Convido você a vislumbrar um possível cenário no futuro, numa época chamada Singularidade, quando acredita-se que a máquina irá alcançar um nível de inteligência e de consciência igual ou superior a do ser humano.

Estamos no ano de 2035 e algumas previsões de futuristas no passado se confirmaram. Houve uma comoditização em massa de boa parte das atividades antes praticadas pelos humanos. É possível ver robôs, em diversos formatos, executando trabalhos braçais e pouco técnicos como também atuando em profissões ditas “colarinho branco”, como de repórteres, advogados, cirurgiões, analistas financeiros, dentre outros.

Máquinas autônomas nos campos de batalha e até mesmo nas ruas, às vezes sem a companhia da polícia, tornaram-se uma ameaça constante para as pessoas.

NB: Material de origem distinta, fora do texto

/-! One round trip per shape. -/

theorem rt_n {op : BitVec 8} {i : Instr} (h : opcodeMap op = some (Shape.n i)) (rest : List Word) :
    decodeWords ([word4 op 0 0 0] ++ rest) = .ok (i, 1) :=
  decode_short (Shape.n i) rest (by simp only [opOf_word4, h]) rfl (by simp [Shape.decode, guardOk])
theorem rt_j {op : BitVec 8} {f : BitVec 24 → Instr} (h : opcodeMap op = some (.j f)) (x : BitVec 24) (rest : List Word) :
    decodeWords ([wordJ op x] ++ rest) = .ok (f x, 1) :=
  decode_short (.j f) rest (by simp only [opOf_wordJ, h]) rfl (by simp [Shape.decode])
theorem rt_cb {op : BitVec 8} {f : Reg → BitVec 16 → Instr} (h : opcodeMap op = some (.cb f)) (d : Reg) (x : BitVec 16) (rest : List Word) :
    decodeWords ([wordI op d x] ++ rest) = .ok (f d x, 1) :=
  decode_short (.cb f) rest (by simp only [opOf_wordI, h]) rfl (by simp [Shape.decode])
theorem rt_a {op : BitVec 8} {f : Reg → Instr} (h : opcodeMap op = some (.a f)) (a : Reg) (rest : List Word) :
    decodeWords ([word4 op 0 a 0] ++ rest) = .ok (f a, 1) :=
  decode_short (.a f) rest (by simp only [opOf_word4, h]) rfl (by simp [Shape.decode, guardOk])
theorem rt_d {op : BitVec 8} {f : Reg → Instr} (h : opcodeMap op = some (.d f)) (d : Reg) (rest : List Word) :
    decodeWords ([word4 op d 0 0] ++ rest) = .ok (f d, 1) :=
  decode_short (.d f) rest (by simp only [opOf_word4, h]) rfl (by simp [Shape.decode, guardOk])
theorem rt_da {op : BitVec 8} {f : Reg → Reg → Instr} (h : opcodeMap op = some (.da f)) (d : Reg) (a : Reg) (rest : List Word) :
    decodeWords ([word4 op d a 0] ++ rest) = .ok (f d a, 1) :=
  decode_short (.da f) rest (by simp only [opOf_word4, h]) rfl (by simp [Shape.decode, guardOk])
theorem rt_dab {op : BitVec 8} {f : Reg → Reg → Reg → Instr} (h : opcodeMap op = some (.dab f)) (d : Reg) (a : Reg) (b : Reg) (rest : List Word) :
    decodeWords ([word4 op d a b] ++ rest) = .ok (f d a b, 1) :=
  decode_short (.dab f) rest (by simp only [opOf_word4, h]) rfl (by simp [Shape.decode])
theorem rt_db {op : BitVec 8} {f : Reg → BitVec 8 → Instr} (h : opcodeMap op = some (.db f)) (d : Reg) (b : BitVec 8) (rest : List Word) :
    decodeWords ([word4 op d 0 b] ++ rest) = .ok (f d b, 1) :=
  decode_short (.db f) rest (by simp only [opOf_word4, h]) rfl (by simp [Shape.decode, guardOk])
theorem rt_ab {op : BitVec 8} {f : Reg → BitVec 8 → Instr} (h : opcodeMap op = some (.ab f)) (a : Reg) (b : BitVec 8) (rest : List Word) :
    decodeWords ([word4 op 0 a b] ++ rest) = .ok (f a b, 1) :=
  decode_short (.ab f) rest (by simp only [opOf_word4, h]) rfl (by simp [Shape.decode, guardOk])
theorem rt_i16 {op : BitVec 8} {f : BitVec 16 → Instr} (h : opcodeMap op = some (.i16 f)) (x : BitVec 16) (rest : List Word) :
    decodeWords ([wordI op 0 x] ++ rest) = .ok (f x, 1) :=
  decode_short (.i16 f) rest (by simp only [opOf_wordI, h]) rfl (by simp [Shape.decode, guardOk])
theorem rt_part {op : BitVec 8} {f : BitVec 3 → Instr} (h : opcodeMap op = some (.part f)) (t : BitVec 3) (rest : List Word) :
    decodeWords ([wordI op 0 (0#13 ++ t)] ++ rest) = .ok (f t, 1) :=
  decode_short (.part f) rest (by simp only [opOf_wordI, h]) rfl (by simp [Shape.decode, guardOk, wordI_low, wordI_part, part_low])
theorem rt_vi {op : BitVec 8} {f : Reg → BitVec 16 → Instr} (h : opcodeMap op = some (.vi f)) (d : Reg) (x : BitVec 16) (rest : List Word) :
    decodeWords ([wordI op d x] ++ rest) = .ok (f d x, 1) :=
  decode_short (.vi f) rest (by simp only [opOf_wordI, h]) rfl (by simp [Shape.decode])
theorem rt_sh {op : BitVec 8} {f : Reg → BitVec 6 → Instr} (h : opcodeMap op = some (.sh f)) (d : Reg) (x : BitVec 6) (rest : List Word) :
    decodeWords ([wordI op d (0#10 ++ x)] ++ rest) = .ok (f d x, 1) :=
  decode_short (.sh f) rest (by simp only [opOf_wordI, h]) rfl (by simp [Shape.decode, guardOk, wordI_low, sh_zero, sh_low])
theorem rt_t2 {op : BitVec 8} {f : Reg → Reg → EType → EType → Instr} (h : opcodeMap op = some (.t2 f)) (d : Reg) (a : Reg) (dt : EType) (st : EType) (rest : List Word) :
    decodeWords ([word4 op d a (typeByte dt st)] ++ rest) = .ok (f d a dt st, 1) :=
  decode_short (.t2 f) rest (by simp only [opOf_word4, h]) rfl (by simp [Shape.decode, guardOk, t2_gap7, t2_gap3, t2_dt, t2_st])
theorem rt_fe {op : BitVec 8} {f : Scope → Instr} (h : opcodeMap op = some (.fe f)) (s : Scope) (rest : List Word) :
    decodeWords ([wordI op 0 (0#13 ++ s.code)] ++ rest) = .ok (f s, 1) :=
  decode_short (.fe f) rest (by simp only [opOf_wordI, h]) rfl (by simp [Shape.decode, withScope, wordI_low, wordI_part, part_low])
theorem rt_bar {op : BitVec 8} {f : Scope → BitVec 13 → Instr} (h : opcodeMap op = some (.bar f)) (s : Scope) (n : BitVec 13) (rest : List Word) :
    decodeWords ([wordI op 0 (n ++ s.code)] ++ rest) = .ok (f s n, 1) :=
  decode_short (.bar f) rest (by simp only [opOf_wordI, h]) rfl (by simp [Shape.decode, withScope, wordI_low, part_low, bar_high])
theorem rt_ea {op : BitVec 8} {f : Reg → Reg → Reg → Reg → Bool → Bool → Instr} (h : opcodeMap op = some (.ea f)) (d : Reg) (a : Reg) (b : Reg) (c : Reg) (ub : Bool) (uc : Bool) (rest : List Word) :
    decodeWords ([word4 op d a b, extA c ub uc] ++ rest) = .ok (f d a b c ub uc, 2) :=
  decode_long (.ea f) rest (by simp only [opOf_word4, h]) rfl (by simp [Shape.decode, guardOk])
theorem rt_u4 {op : BitVec 8} {f : Reg → Reg → Reg → Reg → Instr} (h : opcodeMap op = some (.u4 f)) (d : Reg) (a : Reg) (b : Reg) (c : Reg) (rest : List Word) :
    decodeWords ([word4 op d a b, extA c false false] ++ rest) = .ok (f d a b c, 2) :=
  decode_long (.u4 f) rest (by simp only [opOf_word4, h]) rfl (by simp [Shape.decode, guardOk])
theorem rt_bfx {op : BitVec 8} {f : Reg → Reg → BitVec 6 → BitVec 7 → Instr} (h : opcodeMap op = some (.bfx f)) (d : Reg) (a : Reg) (p : BitVec 6) (w : BitVec 7) (rest : List Word) :
    decodeWords ([word4 op d a 0, extB w p] ++ rest) = .ok (f d a p w, 2) :=
  decode_long (.bfx f) rest (by simp only [opOf_word4, h]) rfl (by simp [Shape.decode, guardOk])
theorem rt_bfi {op : BitVec 8} {f : Reg → Reg → Reg → BitVec 6 → BitVec 7 → Instr} (h : opcodeMap op = some (.bfi f)) (d : Reg) (a : Reg) (b : Reg) (p : BitVec 6) (w : BitVec 7) (rest : List Word) :
    decodeWords ([word4 op d a b, extB w p] ++ rest) = .ok (f d a b p w, 2) :=
  decode_long (.bfi f) rest (by simp only [opOf_word4, h]) rfl (by simp [Shape.decode, guardOk])
theorem rt_cvtn {op : BitVec 8} (h : opcodeMap op = some (.cvtn)) (d : Reg) (a : Reg) (b : Reg) (x : Fmt) (o : BitVec 4) (rest : List Word) :
    decodeWords ([word4 op d a b, extS 0 x.code o 0] ++ rest) = .ok (.cvtn d a b x o, 2) :=
  decode_long (.cvtn) rest (by simp only [opOf_word4, h]) rfl (by simp [Shape.decode, withFmt])
theorem rt_cvtw {op : BitVec 8} (h : opcodeMap op = some (.cvtw)) (d : Reg) (a : Reg) (x : Fmt) (o : BitVec 4) (rest : List Word) :
    decodeWords ([word4 op d a 0, extS 0 x.code o 0] ++ rest) = .ok (.cvtw d a x o, 2) :=
  decode_long (.cvtw) rest (by simp only [opOf_word4, h]) rfl (by simp [Shape.decode, withFmt])
theorem rt_lget {op : BitVec 8} (h : opcodeMap op = some (.lget)) (d : Reg) (a : Reg) (b : Reg) (c : Reg) (rest : List Word) :
    decodeWords ([word4 op d a b, extS c 0 0 0] ++ rest) = .ok (.lget d a b c, 2) :=
  decode_long (.lget) rest (by simp only [opOf_word4, h]) rfl (by simp [Shape.decode])
theorem rt_lgetRot {op : BitVec 8} (h : opcodeMap op = some (.lget)) (d : Reg) (a : Reg) (b : Reg) (c : Reg) (rest : List Word) :
    decodeWords ([word4 op d a b, extS c 0 1 0] ++ rest) = .ok (.lgetRot d a b c, 2) :=
  decode_long (.lget) rest (by simp only [opOf_word4, h]) rfl (by simp [Shape.decode, guardOk])
theorem rt_lb {op : BitVec 8} {f : Reg → Reg → Reg → BitVec 8 → Instr} (h : opcodeMap op = some (.lb f)) (d : Reg) (a : Reg) (c : Reg) (k : BitVec 8) (rest : List Word) :
    decodeWords ([word4 op d a 0, extS c 0 0 k] ++ rest) = .ok (f d a c k, 2) :=
  decode_long (.lb f) rest (by simp only [opOf_word4, h]) rfl (by simp [Shape.decode, guardOk])
theorem rt_red {op : BitVec 8} {f : Reg → Reg → RedOp → Instr} (h : opcodeMap op = some (.red f)) (d : Reg) (a : Reg) (o : RedOp) (rest : List Word) :
    decodeWords ([word4 op d a 0, extS 0 0 o.code 0] ++ rest) = .ok (f d a o, 2) :=
  decode_long (.red f) rest (by simp only [opOf_word4, h]) rfl (by simp [Shape.decode, withRed])
theorem rt_scan {op : BitVec 8} (h : opcodeMap op = some (.scan)) (d : Reg) (a : Reg) (c : Reg) (o : RedOp) (e : Bool) (rest : List Word) :
    decodeWords ([word4 op d a 0, extS c 0 o.code (0#7 ++ BitVec.ofBool e)] ++ rest) = .ok (.vscan d a c o e, 2) :=
  decode_long (.scan) rest (by simp only [opOf_word4, h]) rfl (by simp [Shape.decode, withRed])
theorem rt_mma {op : BitVec 8} (h : opcodeMap op = some (.mma)) (n : BitVec 8) (a : Reg) (b : Reg) (x : Fmt) (y : Fmt) (s : Bool) (rest : List Word) :
    decodeWords ([word4 op n a b, extMx x.code y.code s 0] ++ rest) = .ok (.mma n a b x y s, 2) :=
  decode_long (.mma) rest (by simp only [opOf_word4, h]) rfl (by simp [Shape.decode, withFmt])
theorem rt_mmas {op : BitVec 8} (h : opcodeMap op = some (.mmas)) (n : BitVec 8) (a : Reg) (b : Reg) (x : Fmt) (k : BitVec 3) (s : Bool) (rest : List Word) :
    decodeWords ([word4 op n a b, extMx x.code 0 s k] ++ rest) = .ok (.mmas n a b x k s, 2) :=
  decode_long (.mmas) rest (by simp only [opOf_word4, h]) rfl (by simp [Shape.decode, withFmt])
theorem rt_m {op : BitVec 8} {f : Reg → Reg → Reg → BitVec 16 → Instr} (h : opcodeMap op = some (.m f)) (d : Reg) (a : Reg) (b : Reg) (x : BitVec 16) (rest : List Word) :
    decodeWords ([word4 op d a b, extM 0 .core .relaxed x] ++ rest) = .ok (f d a b x, 2) :=
  decode_long (.m f) rest (by simp only [opOf_word4, h]) rfl (by simp [Shape.decode, guardOk])
theorem rt_ms {op : BitVec 8} {o : Order} {f : Reg → Reg → Reg → Scope → BitVec 16 → Instr} (h : opcodeMap op = some (.ms o f)) (d : Reg) (a : Reg) (b : Reg) (s : Scope) (x : BitVec 16) (rest : List Word) :
    decodeWords ([word4 op d a b, extM 0 s o x] ++ rest) = .ok (f d a b s x, 2) :=
  decode_long (.ms o f) rest (by simp only [opOf_word4, h]) rfl (by simp [Shape.decode, withScope])
theorem rt_sld {op : BitVec 8} (h : opcodeMap op = some (.sld)) (d : Reg) (a : Reg) (x : BitVec 16) (rest : List Word) :
    decodeWords ([word4 op d a 0, extM 0 .core .relaxed x] ++ rest) = .ok (.sld d a x, 2) :=
  decode_long (.sld) rest (by simp only [opOf_word4, h]) rfl (by simp [Shape.decode, guardOk])
theorem rt_pref {op : BitVec 8} (h : opcodeMap op = some (.pref)) (a : Reg) (b : Reg) (x : BitVec 16) (rest : List Word) :
    decodeWords ([word4 op 0 a b, extM 0 .core .relaxed x] ++ rest) = .ok (.pref a b x, 2) :=
  decode_long (.pref) rest (by simp only [opOf_word4, h]) rfl (by simp [Shape.decode, guardOk])
theorem rt_at {op : BitVec 8} {f : Reg → Reg → Reg → Reg → Scope → Order → BitVec 16 → Instr} (h : opcodeMap op = some (.at f)) (d : Reg) (a : Reg) (b : Reg) (c : Reg) (s : Scope) (o : Order) (x : BitVec 16) (rest : List Word) :
    decodeWords ([word4 op d a b, extM c s o x] ++ rest) = .ok (f d a b c s o x, 2) :=
  decode_long (.at f) rest (by simp only [opOf_word4, h]) rfl (by simp [Shape.decode, withScope])
theorem rt_apmul {op : BitVec 8} (h : opcodeMap op = some (.apmul)) (n : Reg) (a : Reg) (s : Scope) (o : Order) (rest : List Word) :
    decodeWords ([word4 op n a 0, extM 0 s o 0] ++ rest) = .ok (.apmul n a s o, 2) :=
  decode_long (.apmul) rest (by simp only [opOf_word4, h]) rfl (by simp [Shape.decode, withScope])
theorem rt_esc {op : BitVec 8} (h : opcodeMap op = some (.esc)) (bop : BitVec 8) (d : Reg) (a : Reg) (b : Reg) (ua : Bool) (ub : Bool) (rest : List Word) :
    decodeWords ([word4 op d a b, extX bop ua ub] ++ rest) = .ok (.escape bop d a b ua ub, 2) :=
  decode_long (.esc) rest (by simp only [opOf_word4, h]) rfl (by simp [Shape.decode, guardOk])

Uma tendência crescente nesta época é tornar-se um ser híbrido (humano-máquina) pois algumas pessoas querem “bater de frente” com as máquinas. Por este motivo, elas estão escolhendo transcender os limites da sua inteligência.

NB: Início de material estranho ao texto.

/-! `setTeam`. -/

@[simp] theorem State.setTeam_crews (r : TeamRef) (t : Team) : (s.setTeam r t).crews = s.crews := rfl
@[simp] theorem State.setTeam_cores (r : TeamRef) (t : Team) : (s.setTeam r t).cores = s.cores := rfl
@[simp] theorem State.setTeam_msys (r : TeamRef) (t : Team) : (s.setTeam r t).msys = s.msys := rfl
@[simp] theorem State.setTeam_grids (r : TeamRef) (t : Team) : (s.setTeam r t).grids = s.grids := rfl
@[simp] theorem State.setTeam_queues (r : TeamRef) (t : Team) : (s.setTeam r t).queues = s.queues := rfl
@[simp] theorem State.setTeam_tasks (r : TeamRef) (t : Team) : (s.setTeam r t).tasks = s.tasks := rfl
@[simp] theorem State.setTeam_nodes (r : TeamRef) (t : Team) : (s.setTeam r t).nodes = s.nodes := rfl
@[simp] theorem State.setTeam_keys (r : TeamRef) (t : Team) : (s.setTeam r t).keys = s.keys := rfl
@[simp] theorem State.setTeam_keyReleases (r : TeamRef) (t : Team) : (s.setTeam r t).keyReleases = s.keyReleases := rfl
@[simp] theorem State.setTeam_taskSeq (r : TeamRef) (t : Team) : (s.setTeam r t).taskSeq = s.taskSeq := rfl
@[simp] theorem State.setTeam_orders (r : TeamRef) (t : Team) : (s.setTeam r t).orders = s.orders := rfl
@[simp] theorem State.setTeam_ids (r : TeamRef) (t : Team) : (s.setTeam r t).ids = s.ids := rfl
@[simp] theorem State.setTeam_barriers (r : TeamRef) (t : Team) : (s.setTeam r t).barriers = s.barriers := rfl
@[simp] theorem State.setTeam_barCounts (r : TeamRef) (t : Team) : (s.setTeam r t).barCounts = s.barCounts := rfl
@[simp] theorem State.setTeam_goneGroups (r : TeamRef) (t : Team) : (s.setTeam r t).goneGroups = s.goneGroups := rfl
@[simp] theorem State.setTeam_agents (r : TeamRef) (t : Team) : (s.setTeam r t).agents = s.agents := rfl
@[simp] theorem State.setTeam_ops (r : TeamRef) (t : Team) : (s.setTeam r t).ops = s.ops := rfl
@[simp] theorem State.setTeam_svc (r : TeamRef) (t : Team) : (s.setTeam r t).svc = s.svc := rfl
@[simp] theorem State.setTeam_sealNext (r : TeamRef) (t : Team) : (s.setTeam r t).sealNext = s.sealNext := rfl
@[simp] theorem State.setTeam_seals (r : TeamRef) (t : Team) : (s.setTeam r t).seals = s.seals := rfl
@[simp] theorem State.setTeam_flash (r : TeamRef) (t : Team) : (s.setTeam r t).flash = s.flash := rfl
@[simp] theorem State.setTeam_flashBusy (r : TeamRef) (t : Team) : (s.setTeam r t).flashBusy = s.flashBusy := rfl
@[simp] theorem State.setTeam_contexts (r : TeamRef) (t : Team) : (s.setTeam r t).contexts = s.contexts := rfl
@[simp] theorem State.setTeam_sends (r : TeamRef) (t : Team) : (s.setTeam r t).sends = s.sends := rfl
@[simp] theorem State.setTeam_silence (r : TeamRef) (t : Team) : (s.setTeam r t).silence = s.silence := rfl
@[simp] theorem State.setTeam_takenOver (r : TeamRef) (t : Team) : (s.setTeam r t).takenOver = s.takenOver := rfl
@[simp] theorem State.setTeam_quarantine (r : TeamRef) (t : Team) : (s.setTeam r t).quarantine = s.quarantine := rfl
@[simp] theorem State.setTeam_pri (r : TeamRef) (t : Team) : (s.setTeam r t).pri = s.pri := rfl
@[simp] theorem State.setTeam_invalidations (r : TeamRef) (t : Team) : (s.setTeam r t).invalidations = s.invalidations := rfl
@[simp] theorem State.setTeam_firm (r : TeamRef) (t : Team) : (s.setTeam r t).firm = s.firm := rfl
@[simp] theorem State.setTeam_cur (r : TeamRef) (t : Team) : (s.setTeam r t).cur = s.cur := rfl
@[simp] theorem State.setTeam_lastGid (r : TeamRef) (t : Team) : (s.setTeam r t).lastGid = s.lastGid := rfl
@[simp] theorem State.setTeam_ringTails (r : TeamRef) (t : Team) : (s.setTeam r t).ringTails = s.ringTails := rfl
@[simp] theorem State.setTeam_readers (r : TeamRef) (t : Team) : (s.setTeam r t).readers = s.readers := rfl
@[simp] theorem State.setTeam_late (r : TeamRef) (t : Team) : (s.setTeam r t).late = s.late := rfl
@[simp] theorem State.setTeam_queued (r : TeamRef) (t : Team) : (s.setTeam r t).queued = s.queued := rfl
@[simp] theorem State.setTeam_agenda (r : TeamRef) (t : Team) : (s.setTeam r t).agenda = s.agenda := rfl
@[simp] theorem State.setTeam_sched (r : TeamRef) (t : Team) : (s.setTeam r t).sched = s.sched := rfl
@[simp] theorem State.setTeam_turn (r : TeamRef) (t : Team) : (s.setTeam r t).turn = s.turn := rfl
@[simp] theorem State.setTeam_clock (r : TeamRef) (t : Team) : (s.setTeam r t).clock = s.clock := rfl
@[simp] theorem State.setTeam_fresh (r : TeamRef) (t : Team) : (s.setTeam r t).fresh = s.fresh := rfl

Algumas atividades que precisam de empatia e sensibilidade ainda são exercidas pelo homem. No entanto, a robotização afetou até mesmo as relações humanas, ainda que haja algumas “tribos” meio que isoladas das novas tecnologias.

Os criadores desta nova forma de vida queriam que ela fosse infinitamente mais inteligente e eficiente do que o homem. Porém, esqueceram ou negligenciaram algo fundamental: desenvolver a empatia, para que a máquina pudesse compreender os dilemas humanos e pensar como suas decisões poderiam nos afetar. Filósofos, psicólogos, artistas não participaram da concepção desta super Inteligência Artificial (IA).

De volta ao presente, vale uma reflexão sobre o real significado da vida com a evolução da IA. Conflitos entre os humanos e as máquinas poderão ser desencadeados, já que pela primeira vez na história nos deparamos com uma forma de vida muito mais inteligente e eficiente do que a nossa.

Esse conflito do ser humano com a máquina foi ilustrado na série Humans, onde os synchs (robôs) superam os humanos em várias atividades e esse aparente domínio causa uma revolta nas pessoas, que manifestam seu direito de espécie dominante nas ruas. Uma reação bastante similar a que vemos hoje com a insatisfação dos taxistas com o aplicativo Uber (mal sabem eles que, em alguns anos, os carros autônomos vão provocar um impacto muito mais intenso.)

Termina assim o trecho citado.